I squeezed my napkin in my lap to keep from reaching across the table, craving that connection. For him to be able to feel straight through my skin to my soul and know how I felt about him.

“I was afraid you’d compare me to him and be disappointed,” he continued. “But I’m trying this thing where I believe people when they tell me things. Trust what they say over my own self-doubts.”

“I did compare you to him,” I admitted.

His stare locked with mine.

I took a breath to find the right words. “At first, I mostly noticed your similarities, which was annoying since all I wanted to do was forget he existed and you made that impossible.”

He swallowed but held my gaze, his chest rising and falling with deep breaths. I needed him to hear this.

“But the more time I spent with you, the more obvious it became all the ways you’re different. And the more I found myself relieved. Not because I wasn’t thinking about Alec anymore, but because I finally felt free to be myself.”

I hadn’t even realized I’d been missing that before. Hadn’t noticed how empty my life had been until Jase helped me fill it.

“It was being with you that helped me understand why I broke up with Alec in the first place,” I said. “Because being with you was easy in a way that being with him never was.” I wouldn’t have ever come to that conclusion nine years ago. Never would have classified Alec as anything other than perfect. But that didn’t mean he was perfect for me.

I didn’t know that Jase was perfect for me either. Perfect wasn’t a standard I was aiming for anymore. But I did know all the things I loved about Jase. All the ways I appreciated him. And in all our time together, I’d never once wished any of those things was more like Alec.

“I did love your brother,” I said honestly. “But I didn’t love myself when I was with him. I didn’t accept myself when I was with him.”

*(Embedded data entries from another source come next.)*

-- ==== Sys2Proof/Word.lean ====
section
/-! DEFINITION. A word and its two readings at a width `W` (R5, R10), `wrap_W`, and the instruction word as the pair of words the
Instruction Memory holds (R17, R27, R42). -/

namespace Sys2Proof

/-! A word is held as the integer `s(v)` it reads as: R5 makes the Accumulator, every Data Memory word, the opcode, the operand,
the exit status and every value that crosses the I/O boundary "`W`-bit two's complement signed integers", and no instruction
names a bit of one. So `W` stays a parameter: it enters where a result is narrowed (`Word.wrap`), where a value comes in from
outside (`Word.fits`) and where a word is laid out in bits (`InstrWord.toBits` of Decode.lean) (assumption 1). -/

/-- `2^(W-1)`. -/
def Word.half (width : Nat) : Nat := 2 ^ (width - 1)

/-- `2^W`. -/
def Word.modulus (width : Nat) : Nat := 2 ^ width

/-- `MIN = -2^(W-1)` (R10). -/
def Word.minSigned (width : Nat) : Int := -(Word.half width)

/-- `MAX = 2^(W-1) - 1` (R10). -/
def Word.maxSigned (width : Nat) : Int := Word.half width - 1

/-- `MIN <= z <= MAX`: `z` is the signed reading of a `W`-bit word (R10). -/
def Word.fits (width : Nat) (z : Int) : Bool :=
  decide (Word.minSigned width ≤ z) && decide (z ≤ Word.maxSigned width)

/-- `s(wrap_W(z))`: the signed reading of the word equal to `z` modulo `2^W` (R10). -/
def Word.wrap (width : Nat) (z : Int) : Int := Int.bmod z (Word.modulus width)

/-- `u(v)` of the word whose signed reading is `z`: the number in `0 .. 2^W - 1` equal to `z` modulo `2^W` (R10). -/
def Word.unsigned (width : Nat) (z : Int) : Nat := (z % (Word.modulus width : Int)).toNat

/-- One instruction word: "a pair {opcode: enum, operand: integer}" (R17, R41). A model stores each instruction as a
pair (R27); the `2W`-bit layout of R42 is `InstrWord.toBits` of Decode.lean. -/
structure InstrWord where
  opcode : Int
  operand : Int
  deriving DecidableEq, Repr

/-- The word (opcode 0, operand 0): the reset content of every Instruction Memory slot (R17, R25). -/
def InstrWord.zero : InstrWord := ⟨0, 0⟩

/-- Both fields are `W`-bit words (R42). -/
def InstrWord.fits (width : Nat) (w : InstrWord) : Bool := Word.fits width w.opcode && Word.fits width w.operand

end Sys2Proof
end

I’d hidden. Like I’d been hiding most of my life, too afraid of the possibility of rejection from my parents or bosses, or anyone else I’d deemed important, to dare show my real self.

Until Jase.

“You make me feel seen like no one has before. You make trusting myself easy. Make being myself the most natural thing in the world.” My eyes burned, and I tilted my head to blink away the tears before looking at Jase again. “I’m grateful for what I had with Alec, but never, ever, would I choose it over what I have with you.”

“I love you,” he said, voice low and thick, the full force of his emotion pouring into the words.

My breath shuddered, and I stood, dropping my napkin on my seat before rounding the table, his eyes soaking me in every step of the way.

He slid back his chair as I reached him, enough that I could settle onto his lap and pull his face to mine.

It was an eager, needy kiss, my mouth hungry for his, determined to make up for the days apart, to show him what no words could ever truly say. I pulled back just enough to say them anyway, my lips brushing his as I did. “I love you.”

His lips quirked as they pressed to mine in a lingering kiss, neither of us closing our eyes.

“Let’s eat,” he whispered, grazing his nose against mine. “We have a lot to celebrate. And I still owe you a dance.”